Financial Regulatory Forum

Divide grows on setting U.S. energy position limits

By Reuters Staff
September 16, 2009

Traders work in the Crude & Natural Gas Options pit at the New York Mercantile Exchange June 10, 2009.   REUTERS/Shannon Stapleton By Christopher Doering
WASHINGTON, Sept 16 (Reuters) – The top U.S. futures regulator and two main commodity exchanges were conflicted on Wednesday over who should set tougher position limits if the the Commodity Futures Trading Commission proceeds to take action to curb market manipulation.

At issue is whether the CFTC or exchanges — such as IntercontinentalExchange Inc and CME Group — should take the lead if the agency decides to set how many futures contracts can be held, so-called position limits, by traders in the energy arena.

A decision from the CFTC is expected this autumn as part of a campaign to reign in excessive speculation that has been blamed for sending oil prices to record highs last year.

To protect against market manipulation, the CFTC already sets limits on the contracts each investor can control in some agricultural commodities.

Its success is evidence the CFTC also could handle energy, Bart Chilton, a CFTC commissioner and chair of its Energy and Environmental Markets Advisory Committee and others argue.

“I’m convinced we could do it,” said Chilton at a meeting the committee held in New York. “I’m certainly not going to support anything that is crazy and overzealous.”

But not all CFTC commissioners were convinced, saying that the exchanges have had a great deal of experience on setting position limits.

“I am concerned about what type of organizational structure do we have to have at the CFTC if at the end of the day, we end up setting position limits across the board,” said CFTC’s Michael Dunn.

The exchanges are the best positioned to determine position limits because they know their respective markets, have contacts with the participants and know their trading patterns, said De’Ana Dow, a managing director of government relations for the CME, which owns the New York Mercantile Exchange.

“In terms of the resources and the impact of the commission taking the responsibility of setting position limits, I think it will be a very difficult task,” Dow said.

Currently, exchanges try to prevent manipulation and congestion by imposing limits on energy products in the last three trading days before a contract expires.
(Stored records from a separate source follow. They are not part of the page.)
-- ==== Sys2Proof/Decode.lean ====
section
/-! DEFINITION. The command a word of spec/opcode_table.json's bits spells. The table's 48 rows give no bits (no row has
"fixed" or "fields"; the reader's count in 98_reader.md is 0 of both), so no word spells a command (log 36). -/

namespace Sys2Proof

/-- The command that the low `nbits` bits of `w` spell: none, since no row of the table gives bits. -/
def decodeTableWord (_nbits _w : Nat) : Option Instr := none

end Sys2Proof
end

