-- ==== Sys2Proof/Machine/Publish.lean ====
section
/-! DEFINITION. Publication into the RECORD window (R15-R20) and the close of every step: idle engines start, changed areas are
published, the free port grants, the output lines follow. -/

namespace Sys2Proof.Machine

def State.area (s : State) (k : Nat) : Area := s.tracker.areas.getD k { count := 0, pub := .idle }

def State.setArea (s : State) (k : Nat) (a : Area) : State :=
  { s with tracker := { s.tracker with areas := s.tracker.areas.set k a } }

/-- The body of area `k` as it stands: record slot `k`'s mirror, or the line status block (R203). -/
def areaBody (s : State) (k : Nat) : List Word :=
  if k = Config.statusArea then statusBody s else recordBody (s.record k)

/-- Byte offset of area `k` in the RECORD window: the status block at 0, the mirror of record slot k at 256 x (k + 1). -/
def areaOffset (k : Nat) : Nat := if k = Config.statusArea then 0 else 256 * (k + 1)

/-- The six accesses of a mirror write of area `k` (R16): the count raised by 1, the body in bursts of 16, 16, 16 and 15 words, the
count raised by 1 again. -/
def mirrorBursts (w : WindowEntry) (k : Nat) (count : Word) (body : List Word) : List Burst :=
  let at_ off := windowAddr w (areaOffset k + off)
  [ writeBurst (at_ 0) [count + 1] (.mirror k false),
    writeBurst (at_ 4) (body.take 16) (.mirror k false),
    writeBurst (at_ 68) ((body.drop 16).take 16) (.mirror k false),
    writeBurst (at_ 132) ((body.drop 32).take 16) (.mirror k false),
    writeBurst (at_ 196) ((body.drop 48).take 15) (.mirror k false),
    writeBurst (at_ 0) [count + 2] (.mirror k true) ]

/-- A write of area `k` begins with the area as it stands; without a RECORD window in force no write begins (R16, R20). -/
def beginMirror (k : Nat) (s : State) : State :=
  match s.window .record with
  | some w =>
    issueAll (mirrorBursts w k (s.area k).count (areaBody s k))
      (s.setArea k { count := (s.area k).count + 2, pub := .writing })
  | none => s

/-- R17: a change to area `k` is taken. -/
def publishArea (k : Nat) (s : State) : State :=
  match (s.area k).pub with
  | .idle => beginMirror k s
  | _ => s.setArea k { s.area k with pub := .writingDirty }

/-- R20: every area is written: the status block and every record slot. -/
def publishAll (s : State) : State :=
  (List.range Config.recordSlots).foldl (fun s k => publishArea k s) (publishArea Config.statusArea s)

/-- R16: the record slots whose record a change from `s0` to `s1` has changed in any field. -/
def changedSlots (s0 s1 : State) : List Nat :=
  (List.range Config.recordSlots).filter fun k => s0.record k != s1.record k

/-- R15: has the change altered any item of the line status block? -/
def statusChanged (s0 s1 : State) : Bool := statusBody s0 != statusBody s1

/-- Every area is written: a setup write has made a RECORD window take force or move (R20), or the part has entered RUNNING for the
first time since power-on (R19). -/
def publishesAll (s0 s1 : State) : Bool :=
  (s0.shadow.part == .running && windowKey s0.shadow.entries .record != windowKey s1.shadow.entries .record) ||
    (!s0.tracker.everRan && s1.tracker.everRan)

/-- R15, R16: while RUNNING, each record slot and the status block that the change from `s0` to `s1` has altered is published,
once, as the whole change left it (log 19). -/
def publish (s0 s1 : State) : State :=
  if s1.shadow.part = .running then
    if publishesAll s0 s1 then publishAll s1
    else
      let s := (changedSlots s0 s1).foldl (fun s k => publishArea k s) s1
      if statusChanged s0 s1 then publishArea Config.statusArea s else s
  else s1

/-- R89: the idle optimizer takes the head of the queue. The start is a change of its own, published behind the change that let it happen:
a record that joins the queue shows QUEUED first, and its start begins a write or is noted (R16, R17, R87). -/
def startRun (s : State) : State := publish s (startOptimizer s)

/-- What ends every change from `s0` to `s1`: the idle update engine starts (R156), what the change altered is published, and the
idle optimizer starts (R89). -/
def settle (s0 s1 : State) : State := startRun (publish s0 (startTally s1))

/-- What ends every step: a free port grants (R181) and the output lines follow. -/
def finish (s : State) : State := drivePins (grant s)

end Sys2Proof.Machine
end

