-- ==== Sys2Proof/WellFormed.lean ====
section
/-! DEFINITION. When a command is one the outside of the part can send: the operand checks. -/

namespace Sys2Proof

/-- A write burst of 1 to 16 words (00_scope.md, Discrete Lines). -/
def BusWrite.wellFormed (w : BusWrite) : Bool :=
  1 ≤ w.beats.length && w.beats.length ≤ Config.maxBurst

/-- A read burst of 1 to 16 words. -/
def BusRead.wellFormed (r : BusRead) : Bool :=
  1 ≤ r.words && r.words ≤ Config.maxBurst

def Transaction.wellFormed : Transaction → Bool
  | .read r => r.wellFormed
  | .write w => w.wellFormed

/-- A command is well formed when the burst it carries is one the chassis bus carries, and when a hold expiry names one of
the four places of the held-read list (R137). -/
def Instr.wellFormed : Instr → Bool
  | .rawLevelChange _ _ _ => true
  | .filterTimerExpiry _ _ => true
  | .resetNAssert => true
  | .resetNRelease => true
  | .formatWordReadDone => true
  | .setupReadDone => true
  | .eventHeaderReadDone => true
  | .tallyHeaderReadDone => true
  | .formatWordWrite => true
  | .setupWriteHeld w => w.wellFormed
  | .chassisTransaction t => t.wellFormed
  | .memoryBurstDone => true
  | .setupWrite w => w.wellFormed
  | .windowEntryWrite w => w.wellFormed
  | .gradingTableWrite w => w.wellFormed
  | .guardEnableMaskWrite w => w.wellFormed
  | .eventClassEnableWrite w => w.wellFormed
  | .frameHeaderWrite w => w.wellFormed
  | .trailerWrite w => w.wellFormed
  | .intakeStart => true
  | .intakeComplete => true
  | .closeComplete => true
  | .optimizerComplete => true
  | .post w => w.wellFormed
  | .postReadbackStart => true
  | .grade => true
  | .trim => true
  | .chip => true
  | .mark => true
  | .clear => true
  | .rescan => true
  | .binEmpty => true
  | .shift => true
  | .ack => true
  | .alarmTest => true
  | .sawTest => true
  | .lineReset => true
  | .lineResetStart => true
  | .sawTestExpiry => true
  | .trimRead _ _ => true
  | .holdExpiry i => i < Config.maxHeldReads
  | .sortRead _ _ => true
  | .tallyReadsDone => true
  | .tallyUpdateComplete => true
  | .zeroingDone => true
  | .mirrorWriteComplete => true
  | .consumerWrite w => w.wellFormed
  | .kindCodeOutOfRange => true

end Sys2Proof
end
The exchanges have accountability levels that trigger additional oversight tools, if a position exceeds a certain size.

Jeffrey Sprecher, chief executive of ICE, opposed the CME’s view and instead called for the CFTC to take the reins on position limits.

“The market itself still does not have confidence in what we have done,” Sprecher said.

The CME’s comments came on the same day it provided recommendations for position limits in energy products, including the creation of a “hard” position limit.

“I believe that we should continue to seriously consider the benefits of position limits,” CFTC Chairman Gary Gensler said at Wednesday’s hearing.

There also are efforts by lawmakers in both the House and Senate to impose position limits on commodities such as oil as part of a broader plan to boost market oversight and expand the power of the CFTC.

Some top Wall Street firms have expressed concern that a regulatory crackdown would scare business to foreign exchanges, shrink trading volumes, raise costs for some businesses engaged in hedging and impair market efficiency.